Все-таки мне повезло: если бы мой лоб украшала тусклая шевелюра, из тех, что никак не могут решиться, пристать им к блондинам или к шатенам, лицо мое расплылось бы мутным пятном, и меня воротило бы от него.

Мой взгляд медленно и неохотно скользит вниз – на лоб, на щеки: ничего устойчивого, все зыбко. Само собой, нос, глаза и рот на месте, но все это лишено смысла, лишено даже человеческого выражения.

…то, что я вижу в зеркале, куда ниже обезьяны, это нечто на грани растительного мира, на уровне полипов. Я не отрицаю, это нечто живое, но не об этой жизни говорила Анни; я вижу какие-то легкие подергивания, вижу, как трепещет обильная, блеклая плоть. С такого близкого расстояния в особенности отвратительны глаза. Нечто стеклянистое, податливое, слепое, обведенное красным – ну в точности рыбья чешуя.

Всей тяжестью навалившись на фаянсовую раму, я приближаю свое лицо к стеклу, пока оно не упирается в него вплотную. Глаза, нос, рот исчезают – не остается ничего человеческого. Коричневатые морщины по обе стороны горячечно вспухших губ, трещины, бугорки. Широкие покатости щек покрыты светлым шелковистым пушком, из ноздрей торчат два волоска: ну прямо рельефная карта горных пород. И несмотря ни на что, этот призрачный мир мне знаком. Я не то чтобы УЗНАЮ его подробности. Но все вместе вызывает у меня ощущение «уже виденного», от этого я тупею и меня потихоньку клонит в сон.
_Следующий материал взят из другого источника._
/-! ### Tasks and blocks -/

/-- R101, R102, R108, R110, R111, R115, R128, R129, R132, R433, R439, R440.  Each dispatcher event COMPLETES with its effect:
SPLICE_DECISION refuses with its code or fuses the pair; PLACE_BLOCK places the first candidate's next block, or its first
once the kernel has been read, or ends a cancelled task; BLOCK_RESUME gives a saved block its span; RESERVATION reserves;
RESERVATION_PREEMPT and PREEMPT stop blocks to be saved; DISPENSER_REFILL asks for a refill and performs it; KILL ends its
task, and is done once that has left RUNNING.  That a refill takes the way to the counter's home slice to come is the
model's choice (log 134), and so is the lowest free unit of the save pool (log 68). -/
def Obligations.DispatcherEvents : Prop :=
  ∀ (s s1 : State) (task die lead n : Nat) (c : Candidate) (cs : List Candidate) (r : BlockRef) (b : Block) (bs : List Block)
    (k : Kernel) (spill : List Nat),
    let t0 := s.tcb task
    let tc := s.tcb c.task
    let d := s.die die
    let chance (die : Nat) : Prop := s.placing = true ∧ s.candidates die = c :: cs
    let asked (op : Nat) : Prop := d.pctlDone = false ∧ d.runOp = op ∧ s.drone.recovering = none
    let go : Prop := asked 1 ∧ d.pctlBegun = false
    let here : Prop := dieOfTask d.runTask = die ∧ d.runTask < 2 ^ 21
    let ended (u : State) (result : Nat) : Prop := (u.die die).pctlDone = true ∧ (u.die die).pctlResult = result
    let sq := s.squashAll ((s.groupsOf b.ref).map fun g => g.ref)
    let total := (b.areaLayout (sq.groupList b)).2.2
    let room : Prop := s.block? b.ref = some b ∧
      pickUnits (sq.die b.die).saveUnits (sq.die b.die).saveSize ((total + 65535) / 65536) = some n
    let stops (u : State) : Prop :=
      (∃ x ∈ u.blocks, x.ref = b.ref) ∧
      ∀ x ∈ u.blocks, x.ref = b.ref → x.state = .saving 1 n ((total + 65535) / 65536) (s.gtc + 24 + (total + 311) / 312)
    (t0.splicing = true → ∀ code, s.spliceTests task = .error code → ∃ u, exec (.spliceDecision task) s = .next u ∧
      (u.tcb task).refusal = code ∧ (u.tcb task).splicing = false ∧ (u.tcb task).state = t0.state) ∧
    (t0.splicing = true → ∀ pl f, s.spliceTests task = .ok pl → pl.fuse task = some f → pl.pTask ≠ task →
      ∃ u, exec (.spliceDecision task) s = .next u ∧
        let p := pl.s.tcb pl.pTask
        let k := pl.s.tcb task
        (u.tcb task).state = .fused ∧ (u.tcb task).fusedWith = pl.pTask ∧ (u.tcb pl.pTask).fusedFlag = true ∧
          (u.tcb pl.pTask).fusedWith = task ∧ (u.tcb pl.pTask).prio = max p.prio k.prio ∧
          (u.tcb pl.pTask).fmask = p.fmask &&& k.fmask ∧ (u.tcb pl.pTask).fusedCode = some f) ∧
    (chance die → c.resume = none → tc.placed = 0 → tc.cancel = true →
      exec (.placeBlock die) s = .next (s.endTask c.task 65)) ∧
    (chance die → c.resume = none → tc.placed = 0 → tc.cancel = false → tc.tiles = 0 →
      exec (.placeBlock die) s = .next (s.toRetiring c.task)) ∧
    (chance die → c.resume = none → tc.kernel = some k → 0 < tc.placed → tc.coresident = false → tc.blocks ≠ 0 →
      s.capacity k tc.fmask ≠ 0 → s.findSpan c.task k (tc.fmask &&& 255) = some lead →
      s.spillRoom tc.owner k.groups k.spillSz = some spill → Fresh s c.task →
      ∃ u, exec (.placeBlock die) s = .next u ∧ Starts s u c.task tc.blocks k lead spill) ∧
    (chance die → c.resume = none → tc.kernel = none → tc.placed = 0 → tc.cancel = false → tc.tiles ≠ 0 →
      tc.fusedFlag = false → tc.coresident = false →
      s.readKernel tc.owner (4 * dieOfTask c.task) tc.kdesc tc.args = .ok (k, s1) →
      let t1 := s1.tcb c.task
      let s2 := s1.setTcb c.task { t1 with kernel := some k, blocks := min t1.tiles (s1.capacity k t1.fmask) }
      k.groups * k.spillSz ≤ (s1.owner t1.owner).spillSize * 65536 → min t1.tiles (s1.capacity k t1.fmask) ≠ 0 →
      s2.findSpan c.task k (tc.fmask &&& 255) = some lead →
      s2.spillRoom (s2.tcb c.task).owner k.groups k.spillSz = some spill → Fresh s2 c.task →
      ∃ u, exec (.placeBlock die) s = .next u ∧
        Starts s2 u c.task (min t1.tiles (s1.capacity k t1.fmask)) k lead spill) ∧
    (chance (dieOfTask r.task) → c.resume = some r → s.block? r = some b → (s.tcb r.task).coresident = false →
      s.findSpan b.ref.task b.kernel ((s.tcb r.task).fmask &&& 255) (s.copiesFit b) = some lead →
      s.spillRoom b.owner b.kernel.groups b.kernel.spillSz = some spill →
      exec (.blockResume r) s = .next (s.resumeBlock b lead spill)) ∧
    (chance (dieOfTask r.task) → c.resume = some r → s.tryCandidate c 255 = .places s1 →
      exec (.blockResume r) s = .next s1) ∧
    (t0.reservationDue s.gtc = true →
      exec (.reservation task) s = .next (s.setTcb task { t0 with reserved := true, reservedSince := s.gtc })) ∧
    (s.reservationUnmet task = true → s.victims task = b :: bs → s.stopAll 1 (s.withCoresident b) = some s1 →
      exec (.reservationPreempt task) s = .next s1) ∧
    (s.reservationUnmet task = true → s.victims task = b :: bs → (s.tcb b.ref.task).coresident = false → room →
      ∃ u, exec (.reservationPreempt task) s = .next u ∧ stops u) ∧
    (s.refillDue task die = false → s.refillWanted task die = true →
      let way := if dieOfTask task = die then Config.latScratch else Config.latScratchDie
      exec (.dispenserRefill task die) s = .next (s.setTcb task { t0 with asked := tput t0.asked die (s.gtc + way) })) ∧
    (s.refillDue task die = true → (∃ x ∈ s.blocksOn task die, x.exhausted = false) → ∃ u, exec (.dispenserRefill task die) s = .next u ∧
      let list := t0.returned.take d.batch
      let add : Prop := list.length < d.batch ∧ die ∉ t0.spent
      (u.tcb task).returned = t0.returned.drop d.batch ∧
        (add → (u.tcb task).counter = t0.counter + d.batch ∧
          tget [] (u.tcb task).stock die =
            tget [] t0.stock die ++ list ++ codes t0.counter (min (t0.counter + d.batch) t0.tiles - t0.counter) ∧
          (t0.tiles ≤ t0.counter → die ∈ (u.tcb task).spent)) ∧
        (¬ add → (u.tcb task).counter = t0.counter ∧ tget [] (u.tcb task).stock die = tget [] t0.stock die ++ list)) ∧
    (go → here → (s.tcb d.runTask).state = .running → s.preemptTask d.runTask 1 = some s1 →
      exec (.preempt die) s = .next (s1.setDie die { (s1.die die) with pctlBegun := true }).finishPctl) ∧
    (go → here → (s.tcb d.runTask).state = .running →
      (s.blocks.filter fun x => x.ref.task = d.runTask && x.state = .placed) = [b] → room →
      ∃ u, exec (.preempt die) s = .next u ∧ stops u) ∧
    (go → here → (s.tcb d.runTask).state = .running → s.preemptTask d.runTask 1 = none →
      ∃ u, exec (.preempt die) s = .next u ∧ ended u 2) ∧
    (go → here → (s.tcb d.runTask).state = .retiring → ∃ u, exec (.preempt die) s = .next u ∧ ended u 0) ∧
    (go → here → (s.tcb d.runTask).state ≠ .running → (s.tcb d.runTask).state ≠ .retiring →
      ∃ u, exec (.preempt die) s = .next u ∧ ended u 1) ∧
    (asked 2 → here → d.pctlBegun = false → (s.tcb d.runTask).state = .running →
      let u := s.endTask d.runTask 66
      exec (.kill die) s = .next (u.setDie die { (u.die die) with pctlBegun := true })) ∧
    (asked 2 → here → d.pctlBegun = true → (s.tcb d.runTask).state ≠ .running →
      ∃ u, exec (.kill die) s = .next u ∧ ended u 0)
<…> Я через силу пережевываю кусок хлеба, не решаясь его проглотить. Люди. Людей надо любить. Люди достойны восхищения. Сейчас меня вывернет наизнанку, и вдруг – вот она – Тошнота.

Тяжелый приступ – меня всего трясет. Уже целый час я чувствовал ее приближение, только не хотел себе в этом признаться. Этот вкус сыра во рту... Самоучка что-то лепечет, его голос вяло жужжит в моих ушах. Но я уже не слышу, что он говорит.

Я киваю, как автомат. Моя рука сжимает ручку десертного ножа. Я ЧУВСТВУЮ черную деревянную ручку. Ее держит моя рука. Моя рука. Лично я предпочел бы не трогать ножа: чего ради вечно к чему-нибудь прикасаться? Вещи созданы не для того, чтобы их трогали.

Надо стараться проскальзывать между ними, по возможности их не задевая.

Иногда возьмешь какую-нибудь из них в руки – и как можно скорее спешишь от нее отделаться. Нож падает на тарелку. При этом звуке седовласый господин вздрагивает и смотрит на меня. Я снова беру нож, прижимаю лезвием к столу, сгибаю его.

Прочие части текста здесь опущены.